Nach der Wahl von 1961 und der Fortsetzung von Duvaliers Herrschaft im Jahr 1963 meinten viele Beobachter, es sei nur eine Frage der Zeit, bis Duvalier sich selbst als ständigen haitianischen Präsidenten einsetzen würde. Am 1. April 1964 geschah genau das. Die gesetzgebende Kammer, die tat, was Duvalier wollte, schrieb die Verfassung von 1957 um und legte Wert darauf, Artikel 197 zu ändern, damit Duvalier zum Präsidenten auf Lebenszeit erklärt werden konnte. Eine „Abstimmung“ über die neue Verfassung wurde abgehalten, und am 22. Juni 1964 wurde Duvalier offiziell zum Präsidenten auf Lebenszeit ernannt.

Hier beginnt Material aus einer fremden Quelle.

-- ==== Sys2Proof/Machine/Warden.lean ====
section
/-! DEFINITION. The Warden (chapter 14): the start of ring commands, guarded writes, fuses, containers and restarts, capsules
and the seal, the measurements and the attestation report. -/

namespace Sys2Proof.Machine

/-! ## Ring commands (R397) -/

/-- The outstanding command with a tag that holds it, whose completion is not fixed. -/
def Core.cmdOf (c : Core) (tag : Nat) : Option Cmd := c.cmds.find? fun k => k.tag = tag && !k.dup && !k.fixed

/-- The commands fetched before one. -/
def Core.before (c : Core) (k : Cmd) : List Cmd := c.cmds.takeWhile fun j => j.id ≠ k.id

/-- A command that waits for a commit in progress to end (R397). -/
def Core.waitsCommit (c : Core) (k : Cmd) : Bool := (k.op = 5 || k.op = 6) && c.gb (rsv 0x208) 0

/-- Whether a command starts now: in fetch order, behind its FENCE, and while the Warden runs; FW_LOAD also by the boot
verifier, and for its BUSY refusal. An ABORT never waits behind a FENCE (R397, R399, R403). -/
def Core.mayStart (c : Core) (k : Cmd) : Bool :=
  let first := c.before k
  !k.started && !c.waitsCommit k &&
    (c.wState = 2 || (k.op = 4 && (c.wState = 0 || c.wState = 4 || c.wrdS.fw.isSome))) &&
    (k.op = 1 || ((first.all fun j => j.fixed || j.started || c.waitsCommit j) && (!k.fence || first.all (·.fixed))))

/-- The command is being executed (WRD_CMD_CUR, WRD_CMD_Q). -/
def Core.startCmd (c : Core) (k : Cmd) : Core :=
  let c := { c with cmds := c.cmds.map fun (j : Cmd) => if j.id = k.id then { j with started := true } else j }
  let c := c.wr (wrd 0x214) (BitVec.ofNat 32 (k.tag + k.op * 65536 + 2 ^ 31))
  c.wr (wrd 0x218) (BitVec.ofNat 32 (c.cmds.filter fun (j : Cmd) => j.started && !j.fixed).length)

/-- A field of a command slot (Table 13-3). -/
def Cmd.at (k : Cmd) (off n : Nat) : Nat := unle ((k.bytes.drop off).take n)

/-- Every byte of the slot outside the header fields and the parameters used is zero (Tables 13-3, 13-5). -/
def Cmd.clean (k : Cmd) (used : List (Nat × Nat)) : Bool :=
  decide (k.at 1 1 < 2) && decide (k.at 6 2 = 0) &&
    (List.range 56).all fun j => (used.any fun q => decide (q.1 ≤ j + 8) && decide (j + 8 < q.1 + q.2)) || k.at (j + 8) 1 = 0

/-- A range of the Open Reservoir in a host area, 64-byte aligned (R401, Table 8-2). -/
def hostRange (o n : Nat) : Bool :=
  decide (o % 64 = 0) && (decide (o + n ≤ 0x10000000) || (decide (0x20000000 ≤ o) && decide (o + n ≤ 0x40000000)))

/-- A command of an opcode starts: its meaning runs where its parameters are in order, else it completes BAD_PARAM. -/
def Core.onCmd (c : Core) (op tag : Nat) (used : List (Nat × Nat)) (f : Core → Cmd → Core) : Core :=
  match c.cmdOf tag with
  | none => c
  | some k =>
    if k.op ≠ op ∨ c.mayStart k = false then c
    else if !k.clean used then (c.startCmd k).fixCmd k.id stBadParam []
    else f (c.startCmd k) k

/-- The same for a meaning that also reads or writes the HBM. -/
def Core.onCmdMem (c : Core) (op tag : Nat) (used : List (Nat × Nat)) (f : Core → Cmd → Core × List MemOp) :
    Core × List MemOp :=
  match c.cmdOf tag with
  | none => (c, [])
  | some k =>
    if k.op ≠ op ∨ c.mayStart k = false then (c, [])
    else if !k.clean used then ((c.startCmd k).fixCmd k.id stBadParam [], [])
    else f (c.startCmd k) k

/-! ## Guarded writes (R18, R402, R423, R426) -/

/-- The row of a register named by page slot and offset. -/
def regRow (slot off : Nat) : Option Row := if off % 4 = 0 then (pageKind slot).bind fun k => findRow k off else none

/-- Masked bits of a guarded register written, under the rules of its field; and the bits changed. `warden` is false for the
guarded fallback. -/
def Core.guardSet (c : Core) (slot off : Nat) (v mask : Word) (left : Nat) (warden : Bool) : Core × Word :=
  let a := pg slot + off
  let on := v &&& mask
  let resets (l : List (Nat × Nat)) : Core × Word :=
    let l := l.filter fun q => bitOf on q.1
    if l = [] then (c, 0)
    else if c.gb a 8 then (c.ign a 8, 0)
    else ({ c with levS := { c.levS with resets := c.levS.resets ++ l.map fun (q : Nat × Nat) => (q.2, c.frame) } }.showResets, on)
  match pageKind slot with
  | some .dev =>
    if off = 0xB00 then (if bitOf on 0 then (c.devChip, on) else (c, 0)) else resets [(0, 1), (1, 4), (2, 5), (3, 6)]
  | some .bk => resets [(0, 7 + (slot - 0x10))]
  | some .spw =>
    if off = 0xB10 then (if bitOf on 0 then (c.ffRearm, on) else (c, 0))
    else
      let w := (off - 0xB00) / 4
      let p := spw (slot - 2) (0x220 + 4 * w)
      let d := c.ackWrite (slot - 2) w on warden
      (d, c.rd p &&& on &&& ~~~(d.rd p))
  | some .slu =>
    if off = 0xB08 then (if bitOf on 0 then (c.yieldGo, on) else (c, 0))
    else
      let w := (c.rd a &&& ~~~mask) ||| on
      if bitOf on 0 then (c.xcmdGo w left none, on) else (c.wr a w, c.rd a ^^^ w)
  | _ =>
    let w := (c.rd a &&& ~~~mask) ||| on
    (c.wr a w, c.rd a ^^^ w)

/-- A guarded write made on command or from a capsule (WRD_GRD_WR). -/
def Core.guardWrite (c : Core) (slot off : Nat) (v mask : Word) (left : Nat) : Core × Word :=
  let r := c.guardSet slot off v mask left true
  (r.1.cn (wrd 0x520) 1, r.2)

/-! ## Fuses (R410, R414, R428) -/

/-- The number of ones of a number's low 256 bits. -/
def ones256 (v : BitVec 256) : Nat := ((List.range 256).filter fun k => v.getLsbD k).length

/-- A fuse field programmed and read back; a failure leaves a part of its bits blown, which one is not fixed. -/
def Core.blow (c : Core) (field target : Nat) (ok : Bool) : Core :=
  let f := c.fuses
  let free := Config.freeNat c.freeCtr
  let c := if ok then c else c.fresh
  let new : Fuses := match field with
    | 1 =>
      let want := f.owner ||| c.wrdS.keyHash
      { f with owner := if ok then want else f.owner ||| (want &&& BitVec.ofNat 256 free) }
    | 2 => { f with valid := f.valid || ok }
    | 3 => { f with rollback := if ok then max f.rollback target else f.rollback + free % max 1 (target - f.rollback) }
    | 4 => { f with rev0 := f.rev0 || ok }
    | _ => { f with rev1 := f.rev1 || ok }
  let n (b : Bool) : Nat := if b then 1 else 0
  let blown := (ones256 new.owner - ones256 f.owner) + (n new.valid - n f.valid) + (new.rollback - f.rollback) +
    (n new.rev0 - n f.rev0) + (n new.rev1 - n f.rev1)
  let c := ({ c with fuses := new } : Core).cn (keyR 0x508) blown
  let c := c.wr (keyR 0xB0C) (BitVec.ofNat 32 ((if ok then 1 else 2) + blown * 256))
  let c := if ok then (match field with
      | 2 => c.ev (keyR 0x400) (bit 0) | 3 => c.ev (keyR 0x400) (bit 1) | 1 => c | _ => c.ev (keyR 0x400) (bit 2))
    else (c.ev (keyR 0x400) (bit 3)).report 145
  c.showFuses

Danach war das politische Leben in Haiti etwas ruhiger. Nachdem er sein Land übernommen und dabei die Vereinigten Staaten, die OAS und die Dominikanische Republik zurückgehalten hatte, hatte Duvalier die vollständige Kontrolle. In den 1960er Jahren überlebte er mehrere zerstörerische Wirbelstürme und zahlreiche Versuche, ihn zu stürzen. Duvalier, ein kleiner, grauhaariger Mann, begann an Herzkrankheiten und anderen Gesundheitsproblemen zu leiden. Im Januar 1971 wies er die Nationalversammlung an, die Verfassung zu ändern, um seinem Sohn Jean Claude Duvalier (1951–) die Nachfolge zu ermöglichen. Duvalier starb am 21. April 1971 und sein Sohn übernahm sofort.